-- ==== Sys2Proof/Laws/BoundsKept.lean ====
section
/-! SUPPORT. The capacities of R47, R108, R50, R4 and R185 through each operation. -/

namespace Sys2Proof.Machine

/-- The capacities of R47, R108, R50, R4 and R185, as what they bound. -/
def Bd (q : List OwnWrite) (g : List UsageEvent) (runs discards dropped : Nat) : Prop :=
  q.length ≤ 16 ∧ g.length ≤ 128 ∧ runs ≤ 8 ∧ discards ≤ 65535 ∧ dropped ≤ 255

theorem bounded_iff (s : State) : bounded s = true ↔
    Bd s.path.queue s.gate.queue s.path.runCount s.pos.discards s.rep.dropped := by
  simp [bounded, Bd, and_assoc]

theorem bd_foldl {α : Type} {f : State → α → State}
    (hf : ∀ s a, Bd s.path.queue s.gate.queue s.path.runCount s.pos.discards s.rep.dropped →
      Bd (f s a).path.queue (f s a).gate.queue (f s a).path.runCount (f s a).pos.discards (f s a).rep.dropped)
    (l : List α) {s : State} (hp : Bd s.path.queue s.gate.queue s.path.runCount s.pos.discards s.rep.dropped) :
    Bd (l.foldl f s).path.queue (l.foldl f s).gate.queue (l.foldl f s).path.runCount (l.foldl f s).pos.discards
      (l.foldl f s).rep.dropped :=
  List.foldlRecOn (motive := fun t => Bd t.path.queue t.gate.queue t.path.runCount t.pos.discards t.rep.dropped)
    l f hp fun t ht a _ => hf t a ht

/-- A write enters the queue only where it has room (R47). -/
theorem placeWrite_bd (w : OwnWrite) {s : State} (hp : Bd s.path.queue s.gate.queue s.path.runCount s.pos.discards
    s.rep.dropped) :
    Bd (placeWrite w s).path.queue (placeWrite w s).gate.queue (placeWrite w s).path.runCount (placeWrite w
        s).pos.discards (placeWrite w s).rep.dropped := by
  unfold placeWrite
  split
  · rename_i h
    simp [canEnter] at h
    obtain ⟨hq, hr⟩ := hp
    exact ⟨by simpa using h.1, hr⟩
  · exact hp

theorem issueRead_bd (b : Block) (addr : Nat) (beats : Nat) (use : ReadUse) {s : State} (hp : Bd s.path.queue
    s.gate.queue s.path.runCount s.pos.discards s.rep.dropped) :
    Bd (issueRead b addr beats use s).path.queue (issueRead b addr beats use s).gate.queue (issueRead b addr beats
        use s).path.runCount (issueRead b addr beats use s).pos.discards (issueRead b addr beats use s).rep.dropped
        := by
  unfold issueRead
  (repeat first | with_reducible exact hp | dsimp only | split)

theorem pumpReports_bd (n : Nat) {s : State} (hp : Bd s.path.queue s.gate.queue s.path.runCount s.pos.discards
    s.rep.dropped) :
    Bd (pumpReports n s).path.queue (pumpReports n s).gate.queue (pumpReports n s).path.runCount (pumpReports n
        s).pos.discards (pumpReports n s).rep.dropped := by
  induction n generalizing s with
  | zero => simpa [pumpReports] using hp
  | succ n ih =>
    unfold pumpReports
    (repeat first | with_reducible exact hp | with_reducible apply ih | with_reducible apply placeWrite_bd
                  | dsimp only | split)

theorem runReports_bd  {s : State} (hp : Bd s.path.queue s.gate.queue s.path.runCount s.pos.discards s.rep.dropped) :
    Bd (runReports s).path.queue (runReports s).gate.queue (runReports s).path.runCount (runReports s).pos.discards
        (runReports s).rep.dropped := by
  unfold runReports
  (repeat first | with_reducible exact hp | with_reducible apply pumpReports_bd | dsimp only | split)

theorem Bd.dropped {q g n d k} (h : Bd q g n d k) {k' : Nat} (hk : k' ≤ 255) : Bd q g n d k' :=
  ⟨h.1, h.2.1, h.2.2.1, h.2.2.2.1, hk⟩

theorem Bd.discards {q g n d k} (h : Bd q g n d k) {d' : Nat} (hd : d' ≤ 65535) : Bd q g n d' k :=
  ⟨h.1, h.2.1, h.2.2.1, hd, h.2.2.2.2⟩

theorem Bd.runs {q g n d k} (h : Bd q g n d k) {n' : Nat} (hn : n' ≤ 8) : Bd q g n' d k :=
  ⟨h.1, h.2.1, hn, h.2.2.2⟩

theorem Bd.events {q g n d k} (h : Bd q g n d k) {g' : List UsageEvent} (hg : g'.length ≤ 128) : Bd q g' n d k :=
  ⟨h.1, hg, h.2.2⟩

theorem Bd.writes {q g n d k} (h : Bd q g n d k) {q' : List OwnWrite} (hq : q'.length ≤ 16) : Bd q' g n d k :=
  ⟨hq, h.2⟩

theorem placeReport_bd (r : Report) {s : State} (hp : Bd s.path.queue s.gate.queue s.path.runCount s.pos.discards
    s.rep.dropped) :
    Bd (placeReport r s).path.queue (placeReport r s).gate.queue (placeReport r s).path.runCount (placeReport r
        s).pos.discards (placeReport r s).rep.dropped := by
  unfold placeReport
  split
  · exact hp
  · dsimp only
    apply runReports_bd
    exact hp.dropped (Nat.zero_le _)

theorem offerEvent_bd (r : Report) {s : State} (hp : Bd s.path.queue s.gate.queue s.path.runCount s.pos.discards
    s.rep.dropped) :
    Bd (offerEvent r s).path.queue (offerEvent r s).gate.queue (offerEvent r s).path.runCount (offerEvent r
        s).pos.discards (offerEvent r s).rep.dropped := by
  unfold offerEvent
  split
  · exact placeReport_bd _ hp
  · exact hp.dropped (by simp)

theorem event_bd (kind : Nat) (cause : Nat) (flags : Nat) (fields : List (Nat × Nat × Nat)) {s : State} (hp : Bd
    s.path.queue s.gate.queue s.path.runCount s.pos.discards s.rep.dropped) :
    Bd (event kind cause flags fields s).path.queue (event kind cause flags fields s).gate.queue (event kind cause
        flags fields s).path.runCount (event kind cause flags fields s).pos.discards (event kind cause flags fields
        s).rep.dropped := by
  unfold event
  (repeat first | with_reducible exact hp | with_reducible apply offerEvent_bd | dsimp only | split)

theorem tryFetch_bd  {s : State} (hp : Bd s.path.queue s.gate.queue s.path.runCount s.pos.discards s.rep.dropped) :
    Bd (tryFetch s).path.queue (tryFetch s).gate.queue (tryFetch s).path.runCount (tryFetch s).pos.discards
        (tryFetch s).rep.dropped := by
  unfold tryFetch
  (repeat first | with_reducible exact hp | with_reducible apply issueRead_bd | dsimp only | split)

━━━━━━━━━━━━━━━━

Problem statement: Your answer should be one number: how many lines in the material hold the string "capacities".

Task result: 2